Gardner masterpieces relocated to new exhibition

Twenty-five of the Isabella Stewart Gardner Museum’s most esteemed works will be moved from the museum’s original location into a temporary exhibition called Off the Wall: Gardner and Her Masterpieces in the Hostetter Gallery, according to a press release.    The exhibition of art by masters, including Rembrandt, Botticelli, Michelangelo, Raphael, and Rubens, opened March 10 and will run through Aug. 15.

The exhibition aims to highlight Gardner’s esteemed personal collection of Northern European, Italian, and Spanish art. The selected works for Off the Wall include: Rembrandt’s Self-Portrait, Aged 23 (1629); Anders Zorn’s portrait of Isabella Stewart Gardner in Venice (1894); Raphael’s Procession of Pope Sylvester I (1516-1517); Michelangelo’s Pietà (1540); Fra Angelico’s The Death and Assumption of the Virgin (1430-1434); Raphael’s Lamentation over the Dead Christ (1503-1505); Piero della Francesca’s Hercules (1470); Sandro Botticelli’s The Tragedy of Lucretia (1499-1500); and Raphael’s portrait, Count Tommaso Inghirami (1515-1516).

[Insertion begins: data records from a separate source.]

-- ==== Sys2Proof/Tests/Slice0.lean ====
section
/-! SUPPORT. The tests: commands that WellFormed refuses, single commands checked against the spec's own figures, and
for every statement with hypotheses a state and operands that meet them all. -/

namespace Sys2Proof.Tests

open Sys2Proof Sys2Proof.Machine

/-! ### Small states -/

/-- A table for every role: five sensors (entry, GATE, REG, INVERT on the ALT branch in zone B, COMPILE), neighbours 9,
8, 11 and 12, exit boundary 6000 pu, and the lines INTERLOCK, PAUSE, BIN_FULL and SUPPLY_EMPTY, active high. -/
def table : List Nat :=
  [1, 9, 8, 11, 12, 5] ++ [500, 2000, 3000, 4000, 5000, 0] ++ [0, 0, 0, 2, 1, 0] ++ [0, 1, 2, 3, 4, 0] ++
  [0, 0, 0, 1, 0, 0] ++ [6000, 5000] ++ (paramDefaults.drop 32).take 56 ++ [257, 258, 259, 260]

/-- The station of address 10 with these role straps, in this state, with the derived points of `table`. -/
def at_ (strap : Nat) (st : StationState) : State :=
  { State.reset with
    ctl := { Control.reset 10 strap with st := st, selftest := false }
    cfg := { ConfigStore.reset with
      params := table, stopDistance := 32, stopPoint := 5918, compileStop := 4918, returnStop := 5082 } }

/-- The state a command leaves. -/
def after (c : Instr) (s : State) : State :=
  match exec c s with
  | .next t => t
  | _ => s

/-- The state a step leaves. -/
def next_ (s : State) : State :=
  match step s with
  | .next t => t
  | _ => s

def selftest (address strap : Nat) (restarted : Bool) : State :=
  { State.reset with ctl := { Control.reset address strap with restarted := restarted } }

def eng : Header := ⟨1, 10⟩
def up : Header := ⟨9, 10⟩
def dn : Header := ⟨11, 10⟩

def tag_ (set seq : Nat) : FrameTag := { set := BitVec.ofNat 16 set, last := false, seq := BitVec.ofNat 6 seq }

/-- An A4 sheet of 2100 pu by its short side, SIMPLEX, without marks. -/
def sheet_ (set seq : Nat) : SheetFields := { tag := tag_ set seq, side := 0, speed := 0, marks := 0, length := 2100 }

def offer (set seq : Nat) : Offer := offerOf (sheet_ set seq)

def order (set seq : Nat) : FeedOrder := Machine.orderOf (sheet_ set seq)

def queue_ (l : List Record) (s : State) : State := { s with track := { s.track with queue := l } }

/-- A record inside the path at this position, with sensor 1 next and its window there. -/
def inPath (set seq pos : Nat) : Record :=
  { freshRecord (offer set seq) .inside .up1 (some 1) 0 with
    lead := pos * 256, odo := pos * 256, ref := 500, window := some ⟨1980, 2064⟩
    reached := { Reached.none with entry := true } }

def expected (set seq : Nat) : Record := freshRecord (offer set seq) .expected .up1 none 0

def offered (set seq pos : Nat) : Record := { inPath set seq pos with next := none, window := none, stage := .offered }

def deferred_ (set seq pos : Nat) : Record := { offered set seq pos with stage := .deferred }

def atExit (set seq : Nat) : Record :=
  { offered set seq 6000 with
    reached := { Reached.none with entry := true, offer := true, stop := true, exit := true } }

def exiting (set seq pos : Nat) : Record :=
  { atExit set seq with lead := pos * 256, place := .exiting, stage := .taken 11 }

/-- A queue that moves on channel A. -/
def moving (strap : Nat) (l : List Record) : State :=
  let s := queue_ l (at_ strap .running)
  { s with drive := { s.drive with chA := { Chan.reset with run := .atSpeed, ramp := 64, period := 400 } } }

def covered (k : Nat) (owner : Option Tag) (confirmed : Bool) (s : State) : State :=
  setSensor k (fun q => { q with covered := true, owner := owner, confirmed := confirmed }) s

def entry (origin : Nat) : HoldEntry :=
  { origin := origin
    own := if origin = 10 then { Reasons.none with handoffWait := true } else Reasons.none
    via := if origin = 10 then none else some 11
    fwd := [] }

def holds (origins : List Nat) (s : State) : State := s.withHold (origins.map entry)

def others (n : Nat) : List Nat := (List.range n).map fun i => 30 + i

def ownTwoEntry : HoldEntry :=
  { origin := 10, own := { Reasons.none with handoffWait := true, imageWait := true }, via := none, fwd := [9] }

def ownTwo : State := (at_ 1 .running).withHold [ownTwoEntry]

def pins_ (lines : BitVec 4) (s : State) : State := { s with pins := { s.pins with lines := lines } }

def binWaits (op : Operation) : State :=
  pins_ 4#4 { at_ 4 .running with comp := { Compile.reset with
    traySet := some 7, count := 3, op := op, dumpReason := some .broken, binReported := true } }

def withOrders : State := { at_ 0 .running with feed := { FeedUnit.reset with orders := [order 2 3] } }

def launching : State :=
  { at_ 0 .sweeping with sweep := { Sweep.reset with
      ghosts := 5, inject := 2, origin := some 10, active := true, launching := true, nextNumber := 1 } }

/-- Two offers that no cause stops; STREAK is 4, the last side UP2 and the preference SECONDARY. -/
def twoOffers (streak : Nat) : State :=
  { at_ 1 .running with
    cfg := { (at_ 1 .running).cfg with params := table.set 65 1 }
    hand := { Handoff.reset with
      slot1 := some (offer 4 2), slot2 := some (offer 5 1), lastSide := some .up2, streak := streak } }

def waits : State :=
  { queue_ [inPath 1 1 5918] (holds [10] (at_ 1 .running)) with
    hand := { Handoff.reset with waiting := some ⟨1, 1⟩, holdTimer := .running } }

/-- The loop record of an INVERT station at the end of its run-out. -/
def turned : Record :=
  { inPath 1 1 6200 with route := some .alt, side := .first, next := none, window := none }

def returns (seq : InverterState) : State :=
  { queue_ [turned] (at_ 3 .running) with
    inv := { Inverter.reset with seq := seq, loop := some ⟨1, 1⟩, timer := .running } }

/-- A record on its way back, at AEXIT, taken by the station of this address. -/
def backTo (taker : Nat) : Record := { turned with dir := .reverse, lead := 5000 * 256, stage := .taken taker }

/-- An INVERT station in STOPPING whose loop record, its trail below AEXIT, the station of this address has taken. -/
def stopping (taker : Nat) (st : StationState) : State :=
  let s := returns .stopping
  { queue_ [{ turned with lead := 6700 * 256, stage := .taken taker }] s with ctl := { s.ctl with st := st } }

def waitingSheet (set seq : Nat) : Record := { inPath set seq 3000 with image := some .waiting }

def readySheet : Record := { inPath 1 1 3000 with image := some .ready }

def imageWaits : State :=
  { queue_ [waitingSheet 1 1, waitingSheet 1 2] (at_ 2 .running) with
    reg := { Registration.reset with timer := .running }
    drive := { Drive.reset with hold := [ownTwoEntry] } }

def tray (op : Operation) (keepOpen : Bool) : State :=
  { at_ 4 .running with comp := { Compile.reset with
      traySet := some 7, count := 5, nextSeq := 6, op := op, timer := .running, keepOpen := keepOpen } }

def queued : State :=
  { at_ 1 .running with port := { Port.reset with tx := [⟨⟨1, .ready⟩, false⟩] } }

def sendingOne : State := after .frameSendStart queued

/-- The bare request of a code. -/
def bareOf (c : FaultCode) : Request := requestBare c none false none

def pending_ (c : FaultCode) (s : State) : State := { s with flt := { s.flt with pending := [bareOf c] } }

/-- These pending faults at a RUNNING TRANSPORT station. -/
def faults (l : List FaultCode) : State :=
  { at_ 1 .running with flt := { FaultUnit.reset with pending := l.map bareOf } }

/-- GAP is not present, and TABLE's entry is this. -/
def unlisted (entry : Nat) (s : State) : State :=
  { s with cfg := { s.cfg with params := (table.set 75 0).set 85 entry } }

/-- The request of a code with TABLE substituted. -/
def asTable_ (c : FaultCode) : Request := { bareOf c with code := .table, original := some c }

/-- One pending fault at a RUNNING TRANSPORT station with the dispositions of R143. -/
def faulty (c : FaultCode) : State := pending_ c (at_ 1 .running)

def spoiling (set seq : Nat) : State :=
  { faulty .short with
    flt := { FaultUnit.reset with pending := [{ bareOf .short with involved := some ⟨set, seq⟩ }] } }

/-- One pending request at a RUNNING TRANSPORT station. -/
def asking (q : Request) : State := { at_ 1 .running with flt := { FaultUnit.reset with pending := [q] } }

def stopEntry : Context := { code := .miss, original := none, isStop := true, saved := .running }

def holdEntry : Context := { code := .speed, original := none, isStop := false, saved := .running }

def stacked (l : List Context) (restart : Bool) (s : State) : State :=
  { s with flt := { s.flt with stack := l, restartNeeded := restart } }

def fullStack (c : FaultCode) : State :=
  stacked [holdEntry, holdEntry, holdEntry] false (pending_ c (at_ 1 .running))

/-- GAP and TABLE are not present. -/
def noTable : State :=
  let s := pending_ .gap (at_ 1 .running)
  { s with cfg := { s.cfg with params := (table.set 75 0).set 85 0 } }

def unfit : State :=
  let s := at_ 1 .ready
  { s with cfg := { s.cfg with params := table.set 30 4999 } }

def routed (set seq : Nat) (route : Route) : Record := { inPath set seq 2000 with route := some route }

def gateFor (route : Route) : State :=
  { queue_ [routed 1 1 route] (at_ 3 .running) with gate := { Gate.reset with list := [⟨1, 1⟩] } }

def routedTo (set seq : Nat) : State :=
  { at_ 4 .running with comp := { Compile.reset with routedSet := some set, routedNext := seq } }

/-- Seven records beyond the entry and an OFFER waiting. -/
def sevenTake : State :=
  { queue_ ((List.range 7).map fun i => inPath 1 (i + 1) 3000) (at_ 1 .running) with
    pending := [.offer up (sheet_ 4 2)] }

def holdFull : State := { holds (others 6) (at_ 1 .running) with pending := [.hold dn 20] }

def brokenFull : State :=
  let s := at_ 1 .running
  { s with track := { s.track with broken := [1, 2, 3, 4, 5, 6, 7, 8] }, pending := [.broken up 9] }

def stackTwo : State :=
  { stacked [holdEntry, holdEntry] false (pending_ .miss (at_ 1 .running)) with pending := [.faultDispatch] }

def faultTwice : State := { faulty .early with pending := [.leadEdge 4] }

def txFull : State :=
  { at_ 1 .running with
    port := { Port.reset with tx := List.replicate 12 ⟨⟨1, .fault (bareOf .gap)⟩, false⟩ }
    pending := [.query eng 0 false] }

def imagesFull : State :=
  { at_ 2 .running with
    reg := { Registration.reset with images := (List.range 8).map fun i => ⟨⟨1, i + 1⟩, 1⟩ }
    pending := [.image eng (tag_ 2 1) 1] }

def ordersThree : State :=
  { at_ 0 .running with
    feed := { FeedUnit.reset with orders := [order 1 1, order 1 2, order 1 3] }
    pending := [.feed eng (sheet_ 1 4)] }

def holdWhileRunning : State := { moving 1 [inPath 1 1 1900] with pending := [.hold dn 20] }

/-- Frames in the receive buffer. -/
def buffered (l : List Instr) (s : State) : State := { s with port := { s.port with rx := l } }

def bufferFills : State := { buffered [.start eng] (at_ 1 .running) with pending := [.ready dn] }

/-- An offer of UP1 that waits in its slot. -/
def offering (s : State) : State := { s with hand := { s.hand with slot1 := some (offer 4 2) } }

/-- A LOOP-bound offer, waiting in the slot of UP1. -/
def loopOffer : Offer := { offer 4 2 with side := .first }

def offeringLoop (s : State) : State := { s with hand := { s.hand with slot1 := some loopOffer } }

/-- The loop record of an INVERT station with its trail out at AEXIT, an OFFER waiting for the inverter. -/
def backOut : Record := { exiting 1 1 2800 with stage := .taken 12, route := some .alt, side := .second, dir := .reverse }

def returned : State :=
  { offeringLoop (queue_ [backOut] (at_ 3 .running)) with
    inv := { Inverter.reset with seq := .returning, loop := some ⟨1, 1⟩ } }

/-- A station that has refused a SWEEP. -/
def refusing (s : State) : State := { s with sweep := { s.sweep with refused := true } }

/-- UP1 deferred for STATE and UP2 for DRAIN. -/
def deferring (s : State) : State :=
  { s with hand := { s.hand with deferred1 := some ⟨.state, none⟩, deferred2 := some ⟨.drain, none⟩ } }

/-- UP1 deferred as a duplicate of a sheet that has passed, UP2 of one that stays. -/
def duplicated : State :=
  { queue_ [exiting 1 1 8100, inPath 1 2 3000] (at_ 1 .running) with
    hand := { Handoff.reset with
      deferred1 := some ⟨.duplicate, some ⟨1, 1⟩⟩, deferred2 := some ⟨.duplicate, some ⟨1, 2⟩⟩ } }

/-- A record inside the path beyond its last sensor. -/
def onPath (set seq pos : Nat) : Record := { inPath set seq pos with next := none, window := none }

def crossing : Record := { onPath 1 1 2100 with place := .entering, reached := Reached.none }

/-- A TRANSPORT station without downstream that moves on channel A. -/
def alone (l : List Record) : State :=
  { moving 1 l with cfg := { (moving 1 l).cfg with params := table.set 3 0 } }

def atEnd (stage : ExitStage) (pos : Nat) : Record :=
  { onPath 1 1 pos with
    stage := stage, reached := { Reached.none with entry := true, offer := true, stop := true } }

def arrived (pos : Nat) : Record := { exiting 1 1 pos with arrival := true }

def toStop : Record := { onPath 1 1 5918 with reached := { Reached.none with entry := true, offer := true } }

def ghostAt (pos : Nat) : Record := { inPath 1 1 pos with marks := { Marks.none with ghost := true }, window := none }

/-- A pick that channel A moves at a FEED station. -/
def picking (l : List Record) : State :=
  { moving 0 l with feed := { FeedUnit.reset with pick := some ⟨1, 1⟩ } }

def ghostIn (pos : Nat) : Record := { ghostAt pos with source := .pick, place := .entering, next := some 0 }

def pickedAt (retries : Nat) : Record :=
  { inPath 1 1 541 with
    source := .pick, place := .entering, next := some 0, window := some ⟨480, 540⟩, retries := retries
    reached := Reached.none }

/-- A pick whose re-arming step carries it to its offer point: X is 600 pu. -/
def rearmed : State :=
  let s := picking [pickedAt 1]
  { s with cfg := { s.cfg with params := table.set 30 600 } }

/-- A station paused in its sweep. -/
def sweptOut (last : Bool) : State :=
  { stacked [{ holdEntry with saved := .sweeping }] false (deferring (at_ 1 .paused)) with
    sweep := { Sweep.reset with active := true, lastSeen := last } }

“Every time we move one of our artworks—even the most iconic ones—out of the palace for photography or conservation analysis, we see new details that we had not before noticed,” said Christina Nielsen, William and Lia Poorvu Curator of the Collection, according to the press release. “We are thrilled to give our visitors the opportunity to go behind the scenes, in a way, and make new discoveries of their own.”

In contrast to the museum’s permanent collection galleries, interpretive tools will provide information about the individual works of art and will also shed light on how they were acquired by Gardner.

“This once-in-lifetime exhibition will provide visitors with direct access to extraordinary works,” said Nielsen. “Placing a select group of paintings and drawings in our contemporary exhibition space, seen up close and lit to best advantage, allows us to reconsider the museum’s rich holdings and to think anew about how works from the Renaissance to the Rococo speak to us today.”

Gardner was known as not only a collector of art, but also a collector of experiences, ideas, and people at the turn of the century. A small new exhibition space is also being renovated to display a selection of Gardner’s letters, albums, souvenirs, and photos to share the story of Gardner as a collector, traveler, and cultural impresario. Some of these artifacts include a travel diary that Gardner hand-illustrated in Egypt and a preparatory drawing by John Singer Sargent for his iconic painting of a Spanish dancer, El Jaleo.